PROBLEM REQUIREMENTS —
If a line of the data below contains the string "settweak", copy it into your answer.

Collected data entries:
....

-- ==== Sys2Proof/Certificates/Slice0/Obligations.lean ====
section
/-! DEFINITION. The statements for the provers, each from a rule or a section of spec/. None of them rests on the value of
a free value, on the variant `State.reset` has, or on what `V` and `d` hold outside a command. -/

open Sys2Proof Sys2Proof.Machine Sys2Proof.Safety

/-! ### Encoding (spec/30_encoding.md) -/

/-- Words of the opcode table, written out from rules R61 and R62, decode to their commands. -/
def Obligations.SampleHeadersDecode : Prop :=
  decodeTableWord 16 0x1020 = some (.setkey (List.replicate 32 0))
    ∧ decodeTableWord 16 0x2110 = some (.settweak true (List.replicate 16 0))
    ∧ decodeTableWord 16 0x2000 = some (.settweak false [])
    ∧ decodeTableWord 16 0x3040 = some (.encrypt (List.replicate 64 0))
    ∧ decodeTableWord 16 0x4080 = some (.decrypt (List.replicate 128 0))
    ∧ decodeTableWord 16 0x5000 = some (.blksize [])
    ∧ decodeTableWord 16 0x3220 = none ∧ decodeTableWord 16 0x1120 = none ∧ decodeTableWord 16 0x0000 = none

/-- Rules R60, R61 and R66: what the encoder presents for a command that a header can spell is read back as that
command, with every payload byte, and what follows stays at the port. -/
def Obligations.DecodeInvertsEncode : Prop :=
  ∀ (i : Instr) (rest : List PortEvent), WellFormed i = true → fetch (encode i ++ rest) = .command i rest

/-- Rules R61 and R72: a command read from a whole presentation can be spelled, and it spells the header and carries the
payload it was read from. -/
def Obligations.EncodeInvertsDecode : Prop :=
  ∀ (h : Header) (beats : List Word) (rest : List PortEvent) (i : Instr),
    beats.length = beatCount (lenField h) →
    fetch (.header h :: (beats.map .beat ++ rest)) = .command i rest →
    WellFormed i = true ∧ headerOf i = h ∧ i.payload = unpackBeats (lenField h) beats

/-- Rule R69: the classes of headers, in numbers. An illegal header is `IllegalCommand`. A legal header's command is the
one its `op` names, with its `tp`, whatever `len` is; after decoding, the command's own rule checks the length. -/
def Obligations.HeaderClasses : Prop :=
  ∀ (h : Header) (p : List Byte),
    ((∃ e, decode h p = .error e) ↔ illegal h)
    ∧ (¬ illegal h → h.toNat / 2 ^ 12 = 1 → decode h p = .ok (.setkey p))
    ∧ (¬ illegal h → h.toNat / 2 ^ 12 = 2 →
        decode h p = .ok (.settweak (decide (h.toNat / 2 ^ 8 % 2 = 1)) p))
    ∧ (¬ illegal h → h.toNat / 2 ^ 12 = 3 → decode h p = .ok (.encrypt p))
    ∧ (¬ illegal h → h.toNat / 2 ^ 12 = 4 → decode h p = .ok (.decrypt p))
    ∧ (¬ illegal h → h.toNat / 2 ^ 12 = 5 → decode h p = .ok (.blksize p))
    ∧ (illegal h → ∀ v : Variant, presentedStatus v h p = .illegalCommand)
    ∧ (∀ (v : Variant) (i : Instr), decode h p = .ok i → i.payload = p ∧ presentedStatus v h p = statusOf v i)
    ∧ lenField h = h.toNat % 256

/-- Rules R62 and R65: a header spells an operation exactly when it matches that operation's `match`/`mask` row, no
header matches two rows, and a header is illegal exactly when it matches none. -/
def Obligations.OpcodeTableRows : Prop :=
  ∀ h : Header,
    (∀ o, decodeHeader h = .ok o ↔ ∃ r ∈ opTable, r.opcode = o ∧ r.spells h = true)
    ∧ (∀ r ∈ opTable, ∀ q ∈ opTable, r.spells h = true → q.spells h = true → r = q)
    ∧ (illegal h ↔ ∀ r ∈ opTable, r.spells h = false)

/-- Rule R62: "The headers that end with status `OK`, in full". -/
def Obligations.OkHeadersInFull : Prop :=
  ∀ (v : Variant) (h : Header) (p : List Byte), p.length = lenField h →
    (presentedStatus v h p = .ok ↔
      h ∈ (match v with
        | .tf256 => [0x1020, 0x2110, 0x2000, 0x3020, 0x4020, 0x5000]
        | .tf512 => [0x1040, 0x2110, 0x2000, 0x3040, 0x4040, 0x5000]
        | .tf1024 => [0x1080, 0x2110, 0x2000, 0x3080, 0x4080, 0x5000] : List Header))

/-- Rule R66: payload byte `8b + k` is in bits `[8k+7:8k]` of beat b, whatever the lanes past the end hold; a payload
takes `ceil(len / 8)` beats; for a payload of whole words beat b is word b; output payloads are whole words. -/
def Obligations.PayloadTravelsInBeats : Prop :=
  (∀ (len : Nat) (beats : List Word), beats.length = (len + 7) / 8 →
    (unpackBeats len beats).length = len
      ∧ ∀ b k, k < 8 → 8 * b + k < len →
        ((unpackBeats len beats).getD (8 * b + k) 0).toNat = (beats.getD b 0).toNat / 2 ^ (8 * k) % 256)
    ∧ (∀ p : List Byte, (packBeats p).length = (p.length + 7) / 8 ∧ unpackBeats p.length (packBeats p) = p)
    ∧ (∀ ws : List Word, packBeats (storeWords ws) = ws)
    ∧ (∀ (s t : State) (r : Response), step s = .next t → r ∈ newResponses s t → r.payload.length % 8 = 0)

/-- Rule R40: eight bytes to a word, the least significant first, in both directions; and the rule's example. -/
def Obligations.WordsAreLittleEndian : Prop :=
  (∀ (p : List Byte) (off : Nat), (memRead p off).toNat = littleEndian p off)
    ∧ (∀ (ws : List Word) (i k : Nat), i < ws.length → k < 8 →
        ((storeWords ws).getD (8 * i + k) 0).toNat = (ws.getD i 0).toNat / 2 ^ (8 * k) % 256)
    ∧ (∀ ws : List Word, (storeWords ws).length = 8 * ws.length ∧ loadWords ws.length (storeWords ws) = ws)
    ∧ (∀ (n : Nat) (p : List Byte), p.length = 8 * n → storeWords (loadWords n p) = p)
    ∧ storeWords [0x94EEEA8B1F2ADA84] = [0x84, 0xDA, 0x2A, 0x1F, 0x8B, 0xEA, 0xEE, 0x94]

/-! ### The port and the step (spec/20_memory.md section 6, spec/70_reset_and_hazards.md) -/

/-- Rules R47 and R60: when a header and all its beats stand at the port and decode to a command, a step is exec of that
command, with the port left at what follows. The lanes past the payload's end may hold anything. -/
def Obligations.StepRunsDecodedCommand : Prop :=
  ∀ (s : State) (h : Header) (beats : List Word) (rest : List PortEvent) (i : Instr),
    s.port = .header h :: (beats.map .beat ++ rest) → beats.length = beatCount (lenField h) →
    decode h (unpackBeats (lenField h) beats) = .ok i →
    step s = exec i (s.setPort rest)

/-- Rules R47 and R200: every whole presentation, legal or not, is answered in one step, by exactly one response, and the
engine takes exactly its beats. -/
def Obligations.EveryPresentationIsAnswered : Prop :=
  ∀ (s : State) (h : Header) (beats : List Word) (rest : List PortEvent),
    s.port = .header h :: (beats.map .beat ++ rest) → beats.length = beatCount (lenField h) →
    ∃ t r, step s = .next t ∧ t.port = rest ∧ t.responses = s.responses ++ [r]
      ∧ r.status = presentedStatus s.variant h (unpackBeats (lenField h) beats)

/-- Rules R48 and R194: a header presented while a command still lacks beats has no step. A beat with no header before it
has none either, and while beats are lacking and nothing else is presented the engine waits: those two are the model's
(log entries 7 and 6). -/
def Obligations.OverlappedPresentationHasNoStep : Prop :=
  ∀ (s : State) (h g : Header) (w : Word) (beats : List Word) (rest : List PortEvent),
    beats.length < beatCount (lenField h) →
    (s.port = .header h :: (beats.map .beat ++ .header g :: rest) → step s = .fault .overlappedCommand)
    ∧ (s.port = .beat w :: rest → step s = .fault .strayBeat)
    ∧ (s.port = .header h :: beats.map .beat → step s = .next s)

/-- Rule R190 (and R192): the reset event, whatever the engine held, between commands or in the midst of a payload, puts
`EK` and `ET` to zero, keeps N, abandons the command in progress and answers nothing. -/
def Obligations.ResetFromAnyState : Prop :=
  ∀ (s : State) (h : Header) (beats : List Word) (rest : List PortEvent),
    (s.port = .reset :: rest ∨
      (beats.length < beatCount (lenField h) ∧ s.port = .header h :: (beats.map .beat ++ .reset :: rest))) →
    ∃ t, step s = .next t ∧ t.ek = List.replicate (s.variant.words + 1) 0 ∧ t.et = ⟨0, 0, 0⟩
      ∧ t.variant = s.variant ∧ t.port = rest ∧ t.responses = s.responses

....

ANSWER AREA —
    ∧ decodeTableWord 16 0x2110 = some (.settweak true (List.replicate 16 0))
    ∧ decodeTableWord 16 0x2000 = some (.settweak false [])
        decode h p = .ok (.settweak (decide (h.toNat / 2 ^ 8 % 2 = 1)) p))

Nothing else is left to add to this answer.